An overview of convolutional neural network architecture.

Generally, a CNN is made of three major layers: the convolutional layer, the pooling layer, and the fully connected layer. Various layers do various tasks. Each convolution neural network includes two stages: feedforward and backward for preparation.

In the first step, the features enter the network, and this operation is the point multiplication between the input and the variables of each neuron, and finally, the application of convolution operations in every layer.
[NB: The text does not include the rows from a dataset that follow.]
/-- R369 to R372, R374 (Table 12.3), R399: the resets of every function, in READY and SAFE, disable SR-IOV and return the
enables of the physical function to 0; before, they do nothing. PERST# beside it, and the resets of one virtual function
and of those that SR-IOV loses. Which registers a reset returns is Table 0.5's RW and W1C (log 47). -/
def Obligations.Resets : Prop :=
  ∀ (s : State) (k : Stamp),
    ((s.ready = true ∨ s.safe = true) → Gives (.hotReset k) s (fun u => FnsReset s u)) ∧
    ((s.ready = true ∨ s.safe = true) → Gives (.pcieLinkDisable k) s (fun u => FnsReset s u)) ∧
    ((s.ready = true ∨ s.safe = true) → Gives (.pcieLinkDown k) s (fun u => FnsReset s u)) ∧
    ((s.ready = true ∨ s.safe = true) → Gives (.pfFlr k) s (fun u => FnsReset s u)) ∧
    (∀ c ∈ [Instr.hotReset k, .pcieLinkDisable k, .pcieLinkDown k, .pfFlr k], s.ready = false → s.safe = false →
      Gives c s (fun u => SameBut [.out, .now] [] s u)) ∧
    Gives (.perstAssert k) s (fun u => u.aon.perst = true ∧ (s.ready = true ∨ s.safe = true → u.hif.numVfs = 0) ∧
      u.bit .AON_STATUS 9 = false ∧ u.mram = s.mram ∧ u.tide = s.tide ∧ u.pans = s.pans ∧ u.fab = s.fab) ∧
    (s.aon.perst = true → s.aon.phase = .asleep → ∀ v,
      Gives (.perstDeassert k v) s (fun u => u.aon.perst = false ∧ u.aon.phase = .seqVio ∧ u.aon.pwrEn = true ∧
        u.aon.warm = true ∧ u.fld .AON_STATUS 0 3 = 3 ∧ SameBut [.out, .now, .aon] [.AON_STATUS, .AON_WAKE_IGNORED] s u)) ∧
    (s.aon.perst = true → s.aon.phase = .stopped → s.aon.perstCycle = true → ∀ v : BitVec 10, v.toNat * 150 < 110 * 1024 →
      Gives (.perstDeassert k v) s (fun u => u.aon.phase = .seqVio ∧ u.aon.warm = true ∧ u.aon.fromSleep = false ∧
        u.fld .AON_STATUS 0 3 = 3 ∧ SameBut [.out, .now, .aon] [.AON_STATUS, .AON_WAKE_IGNORED] s u)) ∧
    (s.aon.perst = true → s.aon.phase = .stopped → s.aon.perstCycle = true → ∀ v : BitVec 10, 110 * 1024 ≤ v.toNat * 150 →
      Gives (.perstDeassert k v) s (fun u => u.aon.phase = .stopped ∧ u.aon.perst = false ∧
        u.num .AON_WAKE_IGNORED = (s.num .AON_WAKE_IGNORED + 1) % 2 ^ 32 ∧
        SameBut [.out, .now, .aon] [.AON_STATUS, .AON_WAKE_IGNORED] s u)) ∧
    (∀ fn : FnId, s.fnLive fn.val = true → fn.val ≠ 0 →
      Gives (.vfFlr k fn) s (fun u => u.num .SRV_INT_ENABLE fn.val = 0 ∧ u.num .SRV_CMDS fn.val = 0 ∧
        u.num .HIF_DMA_ERRORS fn.val = 0 ∧ u.hif.numVfs = s.hif.numVfs ∧
        u.mram = s.mram ∧ u.aon = s.aon ∧ u.tide = s.tide ∧ u.wgt = s.wgt ∧ u.plans = s.plans ∧ u.fab = s.fab)) ∧
    (∀ n : W16, s.powered = true →
      Gives (.vfEnable k n) s (fun u => u.hif.numVfs = min 64 n.toNat ∧
        u.mram = s.mram ∧ u.aon = s.aon ∧ u.tide = s.tide ∧ u.wgt = s.wgt ∧ u.plans = s.plans ∧ u.fab = s.fab))

/-- R463, R465, R467, R472, Tables 15.4 and 15.14: what the always-on domain does by itself. A trip or the end of the
entry into Deep sleep takes every supply but VAON: the registers outside the domain are as at a cold start, and MRAM is
kept; a wake source starts the device warm and is named by WAKE_REASON. -/
def Obligations.AlwaysOnDomain : Prop :=
  ∀ (s : State) (k : Stamp),
    (s.aon.phase ≠ .vaonOff → Gives (.hardwareTrip k) s (fun u => u.aon.phase = .stopped ∧ u.aon.thermtrip = true ∧
      u.aon.pwrEn = false ∧ u.aon.vrEn = false ∧ u.bit .AON_STATUS 4 = true ∧ u.bit .AON_STATUS 7 = false ∧
      u.mram = s.mram ∧ u.pending = s.pending ∧ u.part = s.part ∧
      ∀ r : Reg, r.info.block ≠ .aon → ∀ a b, u.reg r a b = Reg.resetAt r b)) ∧
    (s.aon.phase = .sleepGranted → Gives (.deepSleepPowerOff k) s (fun u => u.aon.phase = .asleep ∧
      u.num .AON_DEEP_SLEEPS = (s.num .AON_DEEP_SLEEPS + 1) % 2 ^ 32 ∧ u.aon.pwrEn = false ∧ u.aon.vrEn = false ∧
      u.mram = s.mram ∧ u.pending = s.pending ∧ u.part = s.part ∧
      ∀ r : Reg, r.info.block ≠ .aon → ∀ a b, u.reg r a b = Reg.resetAt r b)) ∧
    (s.aon.phase = .asleep → s.bit .AON_WAKE_EN 8 = true → s.num .AON_WAKE_TIME ≤ max s.now k * 32768 / 1000000000 →
      Gives (.timerWake k) s (fun u => u.aon.phase = .seqVio ∧ u.aon.pwrEn = true ∧ u.aon.warm = true ∧
        u.fld .AON_STATUS 0 3 = 1 ∧ SameBut [.out, .now, .aon] [.AON_STATUS] s u)) ∧
    (s.aon.phase = .asleep → s.part ≠ .jn8s → s.bit .AON_WAKE_EN 3 = true →
      Gives (.linkPresenceWake k) s (fun u => u.aon.phase = .seqVio ∧ u.aon.pwrEn = true ∧ u.aon.warm = true ∧
        u.fld .AON_STATUS 0 3 = 2 ∧ SameBut [.out, .now, .aon] [.AON_STATUS] s u)) ∧
    (∀ i : Fin 2, s.aon.phase = .asleep → s.bit .AON_WAKE_EN (5 + i.val) = true →
      Gives (.wakeIn k i) s (fun u => u.aon.phase = .seqVio ∧ u.aon.pwrEn = true ∧ u.aon.warm = true ∧
        u.fld .AON_STATUS 0 3 = 4 + i.val ∧ u.bit .AON_STATUS (10 + i.val) = false ∧
        SameBut [.out, .now, .aon] [.AON_STATUS] s u)) ∧
    (∀ w : W32, Serves s → w.getLsbD 0 = true →
      Gives (.aonClearLatches k 0 w) s (fun u => u.fld .AON_STATUS 3 2 = 0 ∧ u.aon.thermtrip = false ∧
        SameBut [.out, .now, .aon] [.AON_STATUS, .CNT_PCIE_BAR_WR] s u))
The output of the network is then computed. Here, to establish the variables related to network training, network output results are applied to compute the network error rate. To do this, a comparison of the network output to the correct solution (optimal solution) is carried out by an error function and the error rate is computed. In the later phase, by the computed error rate, the postrelease phase begins. The gradient of each variable is computed in this phase based on the chain rule, and all variables are altered by the influence they have on the error created in the network. Following parameters' updating, the feed-forward phase starts. Afterward, repeating a good number of these phases, the network preparing finishes. In this study, CNN is employed for local feature extraction in breast mammogram images. To offer optimum weighting among network connections, the backpropagation technique has been established. As the activation mechanism, a rectified linear unit (ReLU) is used.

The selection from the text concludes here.